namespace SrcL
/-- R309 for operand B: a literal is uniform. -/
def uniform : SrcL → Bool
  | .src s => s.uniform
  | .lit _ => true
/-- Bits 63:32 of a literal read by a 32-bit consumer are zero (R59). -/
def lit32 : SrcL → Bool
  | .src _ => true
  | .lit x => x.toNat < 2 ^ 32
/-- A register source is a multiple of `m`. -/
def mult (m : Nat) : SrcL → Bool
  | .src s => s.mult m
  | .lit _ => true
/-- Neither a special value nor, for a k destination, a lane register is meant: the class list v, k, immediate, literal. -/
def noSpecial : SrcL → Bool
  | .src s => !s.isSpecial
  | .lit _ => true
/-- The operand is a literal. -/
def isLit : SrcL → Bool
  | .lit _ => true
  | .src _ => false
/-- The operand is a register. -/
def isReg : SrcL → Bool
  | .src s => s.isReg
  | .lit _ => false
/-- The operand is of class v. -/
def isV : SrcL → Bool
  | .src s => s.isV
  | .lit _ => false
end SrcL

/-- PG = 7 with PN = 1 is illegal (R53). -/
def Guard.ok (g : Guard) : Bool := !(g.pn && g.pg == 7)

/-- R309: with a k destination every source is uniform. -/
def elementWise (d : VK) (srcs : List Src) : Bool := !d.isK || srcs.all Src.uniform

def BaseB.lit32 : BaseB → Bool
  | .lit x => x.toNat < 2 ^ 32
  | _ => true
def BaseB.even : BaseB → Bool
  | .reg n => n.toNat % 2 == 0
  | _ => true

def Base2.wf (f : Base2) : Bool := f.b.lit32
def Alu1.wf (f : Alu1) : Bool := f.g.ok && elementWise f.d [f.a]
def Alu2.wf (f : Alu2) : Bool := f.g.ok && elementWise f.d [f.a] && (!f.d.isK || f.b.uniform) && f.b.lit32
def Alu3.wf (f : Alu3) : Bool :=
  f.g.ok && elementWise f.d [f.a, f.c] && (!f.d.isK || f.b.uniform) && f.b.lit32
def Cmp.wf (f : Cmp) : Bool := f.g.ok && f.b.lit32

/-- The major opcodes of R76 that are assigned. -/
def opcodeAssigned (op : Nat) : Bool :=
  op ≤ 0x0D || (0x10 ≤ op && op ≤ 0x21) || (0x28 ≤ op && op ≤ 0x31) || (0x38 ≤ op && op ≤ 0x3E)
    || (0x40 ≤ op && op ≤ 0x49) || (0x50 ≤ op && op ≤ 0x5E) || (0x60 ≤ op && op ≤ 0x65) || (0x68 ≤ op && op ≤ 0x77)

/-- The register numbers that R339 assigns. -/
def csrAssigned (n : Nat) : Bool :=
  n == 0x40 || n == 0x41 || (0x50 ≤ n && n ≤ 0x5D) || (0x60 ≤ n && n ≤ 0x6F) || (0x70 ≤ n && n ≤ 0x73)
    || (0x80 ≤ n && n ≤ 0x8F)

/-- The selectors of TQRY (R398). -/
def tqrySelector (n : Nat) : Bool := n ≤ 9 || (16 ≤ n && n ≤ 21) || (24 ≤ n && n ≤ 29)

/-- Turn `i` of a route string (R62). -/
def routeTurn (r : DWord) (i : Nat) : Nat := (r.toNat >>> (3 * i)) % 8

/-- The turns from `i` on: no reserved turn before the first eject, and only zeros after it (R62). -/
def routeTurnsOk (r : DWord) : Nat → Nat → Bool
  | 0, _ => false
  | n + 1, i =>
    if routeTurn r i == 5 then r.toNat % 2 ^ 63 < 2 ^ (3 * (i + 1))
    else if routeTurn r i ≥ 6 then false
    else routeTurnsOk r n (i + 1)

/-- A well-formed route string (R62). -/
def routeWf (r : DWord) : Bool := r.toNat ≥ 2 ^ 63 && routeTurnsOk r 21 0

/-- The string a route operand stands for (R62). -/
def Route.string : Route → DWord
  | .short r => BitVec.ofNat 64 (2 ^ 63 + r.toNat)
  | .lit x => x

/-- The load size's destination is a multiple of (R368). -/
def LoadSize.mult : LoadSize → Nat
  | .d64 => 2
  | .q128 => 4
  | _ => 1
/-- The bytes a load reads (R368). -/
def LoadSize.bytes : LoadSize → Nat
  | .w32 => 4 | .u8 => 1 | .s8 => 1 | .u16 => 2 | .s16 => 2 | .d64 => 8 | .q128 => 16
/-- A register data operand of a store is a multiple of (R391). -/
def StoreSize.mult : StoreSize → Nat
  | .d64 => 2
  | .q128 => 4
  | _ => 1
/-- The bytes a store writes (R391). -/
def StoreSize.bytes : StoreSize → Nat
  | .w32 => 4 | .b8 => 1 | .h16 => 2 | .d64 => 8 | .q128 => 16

**Assigned task**
Copy out all the entries exactly once more.

**Solved exercise**
namespace SrcL
/-- R309 for operand B: a literal is uniform. -/
def uniform : SrcL → Bool
  | .src s => s.uniform
  | .lit _ => true
/-- Bits 63:32 of a literal read by a 32-bit consumer are zero (R59). -/
def lit32 : SrcL → Bool
  | .src _ => true
  | .lit x => x.toNat < 2 ^ 32
/-- A register source is a multiple of `m`. -/
def mult (m : Nat) : SrcL → Bool
  | .src s => s.mult m
  | .lit _ => true
/-- Neither a special value nor, for a k destination, a lane register is meant: the class list v, k, immediate, literal. -/
def noSpecial : SrcL → Bool
  | .src s => !s.isSpecial
  | .lit _ => true
/-- The operand is a literal. -/
def isLit : SrcL → Bool
  | .lit _ => true
  | .src _ => false
/-- The operand is a register. -/
def isReg : SrcL → Bool
  | .src s => s.isReg
  | .lit _ => false
/-- The operand is of class v. -/
def isV : SrcL → Bool
  | .src s => s.isV
  | .lit _ => false
end SrcL

/-- PG = 7 with PN = 1 is illegal (R53). -/
def Guard.ok (g : Guard) : Bool := !(g.pn && g.pg == 7)

/-- R309: with a k destination every source is uniform. -/
def elementWise (d : VK) (srcs : List Src) : Bool := !d.isK || srcs.all Src.uniform

def BaseB.lit32 : BaseB → Bool
  | .lit x => x.toNat < 2 ^ 32
  | _ => true
def BaseB.even : BaseB → Bool
  | .reg n => n.toNat % 2 == 0
  | _ => true

def Base2.wf (f : Base2) : Bool := f.b.lit32
def Alu1.wf (f : Alu1) : Bool := f.g.ok && elementWise f.d [f.a]
def Alu2.wf (f : Alu2) : Bool := f.g.ok && elementWise f.d [f.a] && (!f.d.isK || f.b.uniform) && f.b.lit32
def Alu3.wf (f : Alu3) : Bool :=
  f.g.ok && elementWise f.d [f.a, f.c] && (!f.d.isK || f.b.uniform) && f.b.lit32
def Cmp.wf (f : Cmp) : Bool := f.g.ok && f.b.lit32

/-- The major opcodes of R76 that are assigned. -/
def opcodeAssigned (op : Nat) : Bool :=
  op ≤ 0x0D || (0x10 ≤ op && op ≤ 0x21) || (0x28 ≤ op && op ≤ 0x31) || (0x38 ≤ op && op ≤ 0x3E)
    || (0x40 ≤ op && op ≤ 0x49) || (0x50 ≤ op && op ≤ 0x5E) || (0x60 ≤ op && op ≤ 0x65) || (0x68 ≤ op && op ≤ 0x77)

/-- The register numbers that R339 assigns. -/
def csrAssigned (n : Nat) : Bool :=
  n == 0x40 || n == 0x41 || (0x50 ≤ n && n ≤ 0x5D) || (0x60 ≤ n && n ≤ 0x6F) || (0x70 ≤ n && n ≤ 0x73)
    || (0x80 ≤ n && n ≤ 0x8F)

/-- The selectors of TQRY (R398). -/
def tqrySelector (n : Nat) : Bool := n ≤ 9 || (16 ≤ n && n ≤ 21) || (24 ≤ n && n ≤ 29)

/-- Turn `i` of a route string (R62). -/
def routeTurn (r : DWord) (i : Nat) : Nat := (r.toNat >>> (3 * i)) % 8

/-- The turns from `i` on: no reserved turn before the first eject, and only zeros after it (R62). -/
def routeTurnsOk (r : DWord) : Nat → Nat → Bool
  | 0, _ => false
  | n + 1, i =>
    if routeTurn r i == 5 then r.toNat % 2 ^ 63 < 2 ^ (3 * (i + 1))
    else if routeTurn r i ≥ 6 then false
    else routeTurnsOk r n (i + 1)

/-- A well-formed route string (R62). -/
def routeWf (r : DWord) : Bool := r.toNat ≥ 2 ^ 63 && routeTurnsOk r 21 0

/-- The string a route operand stands for (R62). -/
def Route.string : Route → DWord
  | .short r => BitVec.ofNat 64 (2 ^ 63 + r.toNat)
  | .lit x => x

/-- The load size's destination is a multiple of (R368). -/
def LoadSize.mult : LoadSize → Nat
  | .d64 => 2
  | .q128 => 4
  | _ => 1
/-- The bytes a load reads (R368). -/
def LoadSize.bytes : LoadSize → Nat
  | .w32 => 4 | .u8 => 1 | .s8 => 1 | .u16 => 2 | .s16 => 2 | .d64 => 8 | .q128 => 16
/-- A register data operand of a store is a multiple of (R391). -/
def StoreSize.mult : StoreSize → Nat
  | .d64 => 2
  | .q128 => 4
  | _ => 1
/-- The bytes a store writes (R391). -/
def StoreSize.bytes : StoreSize → Nat
  | .w32 => 4 | .b8 => 1 | .h16 => 2 | .d64 => 8 | .q128 => 16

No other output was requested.